8. Indien de functionarissen en andere door de Commissie gemachtigde begeleidende personen vaststellen dat de aanbieder van het zeer grote onlineplatform of van de zeer grote onlinezoekmachine of de andere betrokkene zich verzet tegen een krachtens dit artikel gelaste inspectie, verleent de lidstaat op het grondgebied waarvan de inspectie moet worden uitgevoerd de functionarissen of andere begeleidende personen, op hun verzoek en overeenkomstig het nationale recht van de lidstaat, de nodige bijstand, waaronder in de vorm van door een bevoegde rechtshandhavingsinstantie genomen dwangmaatregelen, indien toepasselijk uit hoofde van dat nationale recht, om hen in staat te stellen de inspectie uit te voeren.
9. Indien het nationale recht van de betrokken lidstaat voorschrijft dat voor de in lid 8 bedoelde bijstand de toestemming van een nationale rechterlijke instantie vereist is, wordt die toestemming gevraagd door de digitaledienstencoördinator van die lidstaat, op verzoek van de functionarissen en andere door de Commissie gemachtigde begeleidende personen. Die toestemming kan ook bij wijze van voorzorgsmaatregel worden gevraagd.
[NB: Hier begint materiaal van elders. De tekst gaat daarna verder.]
-- ==== Sys2Proof/Machine/Ops.lean ====
section
/-! DEFINITION. Named operations over registers, memories, poison marks, free values and the outbox; every meaning goes
through them. -/

namespace Sys2Proof.Machine

/-! ### Lists kept by key -/

/-- The value a sorted association list holds under a key. -/
def lookupD (d : Nat) : List (Nat × Nat) → Nat → Nat
  | [], _ => d
  | (k, v) :: l, key => if key = k then v else if key < k then d else lookupD d l key

/-- A sorted association list with the value under a key set; an entry equal to the default `d` is not listed. (In a sorted
list no key of the rest is at or below `key`; dropping such keys makes a read give what was written in every list.) -/
def assign (d key v : Nat) : List (Nat × Nat) → List (Nat × Nat)
  | [] => if v = d then [] else [(key, v)]
  | (k, w) :: l =>
    if key < k then (if v = d then (k, w) :: l else (key, v) :: (k, w) :: l)
    else if key = k then (if v = d then l.dropWhile (fun p => decide (p.1 ≤ key)) else (key, v) :: l)
    else (k, w) :: assign d key v l

/-- The list with the first element that satisfies `p` replaced, or the new element at the end. -/
def upsert {α : Type} (p : α → Bool) (x : α) : List α → List α
  | [] => [x]
  | y :: l => if p y then x :: l else y :: upsert p x l

/-- The list with `f` applied to every element that satisfies `p`. -/
def updateAll {α : Type} (p : α → Bool) (f : α → α) (l : List α) : List α := l.map fun x => if p x then f x else x

/-- The list without the first element equal to `x`. -/
def dropFirst {α : Type} [DecidableEq α] (x : α) : List α → List α
  | [] => []
  | y :: l => if y = x then l else y :: dropFirst x l

/-- Bit i of a number. -/
def bitAt (w i : Nat) : Bool := w / 2 ^ i % 2 == 1

/-- The length of a list of bytes or requests as a multiple of 8 rounded up. -/
def up8 (n : Nat) : Nat := (n + 7) / 8 * 8

/-- A flag as a bit. -/
def bit (b : Bool) : Nat := if b then 1 else 0

/-! ### One engine's state at a time -/

/-- A change of the request state engine alone. -/
def State.onRse (s : State) (f : Rse → Rse) : State := { s with rse := f s.rse }
/-- A change of the page engine alone. -/
def State.onPge (s : State) (f : Pge → Pge) : State := { s with pge := f s.pge }
/-- A change of Mezzotint alone. -/
def State.onMzt (s : State) (f : Mzt → Mzt) : State := { s with mzt := f s.mzt }
/-- A change of the expander's store alone. -/
def State.onExp (s : State) (f : Exp → Exp) : State := { s with exp := f s.exp }
/-- A change of Burin alone. -/
def State.onSch (s : State) (f : Sch → Sch) : State := { s with sch := f s.sch }
/-- A change of the phase machine alone. -/
def State.onPhs (s : State) (f : Phs → Phs) : State := { s with phs := f s.phs }
/-- A change of the fabric alone. -/
def State.onFab (s : State) (f : Fab → Fab) : State := { s with fab := f s.fab }
/-- A change of the transfer engines alone. -/
def State.onXfr (s : State) (f : Xfr → Xfr) : State := { s with xfr := f s.xfr }
/-- A change of the sync units alone. -/
def State.onSyn (s : State) (f : Syn → Syn) : State := { s with syn := f s.syn }
/-- A change of the host port alone. -/
def State.onHcp (s : State) (f : Hcp → Hcp) : State := { s with hcp := f s.hcp }
/-- A change of bring-up alone. -/
def State.onBld (s : State) (f : Bld → Bld) : State := { s with bld := f s.bld }
/-- A change of the security block alone. -/
def State.onSec (s : State) (f : Sec → Sec) : State := { s with sec := f s.sec }
/-- A change of the power die alone. -/
def State.onPcr (s : State) (f : Pcr → Pcr) : State := { s with pcr := f s.pcr }
/-- A change of the event unit alone. -/
def State.onEvt (s : State) (f : Evt → Evt) : State := { s with evt := f s.evt }

/-! ### Registers -/

/-- The value of a register field. -/
def State.reg (s : State) (f : Fld) : Nat := lookupD f.rst s.regs f.key

/-- A register field set, modulo its width. -/
def State.setReg (s : State) (f : Fld) (v : Nat) : State :=
  { s with regs := assign f.rst f.key (v % 2 ^ f.width) s.regs }

/-- Whether a one-bit field is 1. -/
def State.flag (s : State) (f : Fld) : Bool := s.reg f == 1

/-- Several fields set in turn. -/
def State.setRegs (s : State) : List (Fld × Nat) → State
  | [] => s
  | (f, v) :: l => (s.setReg f v).setRegs l

/-- The count of free values used so far moved on (log entry 2). -/
def State.setFresh (s : State) (n : Nat) : State := { s with fresh := n }

/-- The next free-value index (log entry 2). -/
def State.next (s : State) : Nat × State := (s.fresh, s.setFresh (s.fresh + 1))

/-- A statistics counter (access RC) raised by `n`; past its width it holds a value the spec does not state
(log entry 4). -/
def State.count (s : State) (f : Fld) (n : Nat) : State :=
  if s.reg f + n < 2 ^ f.width then s.setReg f (s.reg f + n)
  else (s.setReg f (Config.statOverflow s.fresh)).setFresh (s.fresh + 1)

/-- A statistics counter raised by one. -/
def State.bump (s : State) (f : Fld) : State := s.count f 1

/-! ### Time -/

/-- The AON tick count (R6): one tick is 2^20 cycles. -/
def State.tick (s : State) : Nat := s.aon / 2 ^ 20

/-- AON ticks since the last start's trigger. -/
def State.startTicks (s : State) : Nat := (s.aon - s.bld.since) / 2 ^ 20

/-! ### The node -/

/-- The node's own number. -/
def State.node (s : State) : Nat := s.reg R.CAP_NODE_NODE_NUMBER
/-- Tiles the variant has. -/
def State.tiles (s : State) : Nat := if s.small then 16 else 32
/-- Fabric ports the variant has (R231). -/
def State.ports (s : State) : Nat := if s.small then 8 else 16
/-- Router dies the variant has. -/
def State.dies (s : State) : Nat := if s.small then 2 else 4
/-- Tile t is in service. -/
def State.tileIn (s : State) (t : Nat) : Bool := t < s.tiles && bitAt (s.reg R.CAP_TILES_TILE_PRESENT) t

/-! ### Memories -/

/-- The byte a canonical cell list holds at an address; an unlisted address reads 0 (log entry 6). -/
def readCell : List Host.Cell → Nat → Byte
  | [], _ => 0
  | (a, b) :: l, addr => if addr = a then b else if addr < a then 0 else readCell l addr

/-- A canonical cell list with one byte written. -/
def writeCell (addr : Nat) (v : Byte) : List Host.Cell → List Host.Cell
  | [] => if v = 0 then [] else [(addr, v)]
  | (a, b) :: l =>
    if addr < a then (if v = 0 then (a, b) :: l else (addr, v) :: (a, b) :: l)
    else if addr = a then (if v = 0 then l.dropWhile (fun p => decide (p.1 ≤ addr)) else (addr, v) :: l)
    else (a, b) :: writeCell addr v l

/-- Bytes written from an address upward. -/
def writeCells (m : List Host.Cell) (addr : Nat) : List Byte → List Host.Cell
  | [] => m
  | b :: l => writeCells (writeCell addr b m) (addr + 1) l

/-- Bytes read from an address upward. -/
def readCells (m : List Host.Cell) (addr n : Nat) : List Byte := (List.range n).map fun i => readCell m (addr + i)

/-- Addresses rise strictly and no cell holds 0. -/
def Memory.wf : List Host.Cell → Bool
  | [] => true
  | [(_, b)] => b != 0
  | (a, b) :: (a', b') :: l => b != 0 && decide (a < a') && Memory.wf ((a', b') :: l)

/-- The keys of a register list rise strictly. -/
def keysRise : List (Nat × Nat) → Bool
  | [] => true
  | x :: l => (l.all fun y => decide (x.1 < y.1)) && keysRise l

/-- Registers and memories are in canonical form: keys and addresses rise strictly, and no memory cell holds the value an
unlisted address reads as. -/
def State.canonical (s : State) : Prop :=
  keysRise s.regs = true ∧ Memory.wf s.hbm = true ∧ Memory.wf s.tileBuf = true ∧ Memory.wf s.opBuf = true
    ∧ Memory.wf s.recBuf = true

/-- The memories: HBM, the tile buffers, the operand buffers and the recovery buffer, which carries no poison. -/
inductive Mem where
  | hbm | tile | op | recovery
  deriving DecidableEq, Repr

/-- A memory's cells. -/
def State.cells (s : State) : Mem → List Host.Cell
  | .hbm => s.hbm | .tile => s.tileBuf | .op => s.opBuf | .recovery => s.recBuf

/-- A memory's poison marks. -/
def State.poisons (s : State) : Mem → List Poison
  | .hbm => s.hbmPoison | .tile => s.tilePoison | .op => s.opPoison | .recovery => []

/-- A memory's cells replaced. -/
def State.setCells (s : State) (m : Mem) (c : List Host.Cell) : State :=
  match m with
  | .hbm => { s with hbm := c } | .tile => { s with tileBuf := c } | .op => { s with opBuf := c }
  | .recovery => { s with recBuf := c }

/-- A memory's poison marks replaced. -/
def State.setPoisons (s : State) (m : Mem) (p : List Poison) : State :=
  match m with
  | .hbm => { s with hbmPoison := p } | .tile => { s with tilePoison := p } | .op => { s with opPoison := p }
  | .recovery => s

/-- One byte of a memory. -/
def State.rd (s : State) (m : Mem) (a : Nat) : Byte := readCell (s.cells m) a

/-- Bytes of a memory. -/
def State.rdBytes (s : State) (m : Mem) (a n : Nat) : List Byte := readCells (s.cells m) a n

/-- An n-byte little-endian number of a memory (R5). -/
def State.rdNum (s : State) (m : Mem) (a n : Nat) : Nat := rdNat (s.rd m) a n

/-- The granules a byte range touches. -/
def granules (a n : Nat) : List Nat := if n = 0 then [] else (List.range ((a + n - 1) / 64 - a / 64 + 1)).map (a / 64 + ·)

/-- The poison mark of some granule a range touches, with the status recorded with it. -/
def State.poisoned (s : State) (m : Mem) (a n : Nat) : Option St :=
  ((s.poisons m).find? fun p => n ≠ 0 && a / 64 ≤ p.granule && p.granule ≤ (a + n - 1) / 64).map (·.status)

/-- Marks cleared from every granule a write covers whole; a granule partly written keeps its mark. -/
def unpoison (ps : List Poison) (a n : Nat) : List Poison :=
  ps.filter fun p => !(a ≤ p.granule * 64 && p.granule * 64 + 64 ≤ a + n)

/-- Bytes written to a memory; fully covered granules lose their poison mark. -/
def State.wr (s : State) (m : Mem) (a : Nat) (bs : List Byte) : State :=
  (s.setCells m (writeCells (s.cells m) a bs)).setPoisons m (unpoison (s.poisons m) a bs.length)

/-- An n-byte little-endian number written. -/
def State.wrNum (s : State) (m : Mem) (a n v : Nat) : State := s.wr m a (toBytes n v)

/-- Every granule a range touches marked poisoned with a status, its bytes all ones (R267). -/
def State.poison (s : State) (m : Mem) (a n : Nat) (st : St) : State :=
  let s := s.setCells m (writeCells (s.cells m) a (List.replicate n 0xFF))
  s.setPoisons m ((s.poisons m).filter (fun p => !(granules a n).contains p.granule)
    ++ (granules a n).map fun g => ⟨g, st⟩)

/-- Granules marked in place without touching the data (R432). -/
def State.markPoison (s : State) (m : Mem) (a n : Nat) (st : St) : State :=
  s.setPoisons m ((s.poisons m).filter (fun p => !(granules a n).contains p.granule)
    ++ (granules a n).map fun g => ⟨g, st⟩)

/-- A memory and an offset of a local address: space 0 is HBM, space 1 the tile buffers. -/
def spaceMem (space : Nat) : Mem := if space = 0 then .hbm else .tile

/-! ### The outbox -/

/-- The test access port's instruction set. -/
def State.setTap (s : State) (i : TapInstr) : State := { s with tap := i }

/-- Something the node sends. -/
def State.emit (s : State) (o : Out) : State := { s with outbox := o :: s.outbox }

end Sys2Proof.Machine
end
10. Indien om toestemming als bedoeld in lid 9 wordt verzocht, toetst de nationale rechterlijke instantie waarbij de zaak aanhangig is het besluit van de Commissie op zijn authenticiteit en gaat zij na of de voorgenomen dwangmaatregelen niet willekeurig zijn noch buitensporig in verhouding tot het voorwerp van de inspectie. Bij het uitvoeren van dergelijke controles kan de nationale rechterlijke instantie de Commissie rechtstreeks of via de digitaledienstencoördinator van de betrokken lidstaat om nadere uitleg verzoeken, met name over de redenen die de Commissie heeft om te vermoeden dat een inbreuk is gepleegd op deze verordening, alsook over de ernst van de vermeende inbreuk en over de aard van de betrokkenheid van de aanbieder van het zeer grote onlineplatform of van de zeer grote onlinezoekmachine, dan wel de andere betrokkene. De nationale rechterlijke instantie mag evenwel niet de noodzakelijkheid van de inspectie in twijfel trekken, noch gegevens uit het Commissiedossier verlangen. De rechtsgeldigheid van het besluit van de Commissie kan enkel worden getoetst door het Hof van Justitie van de Europese Unie.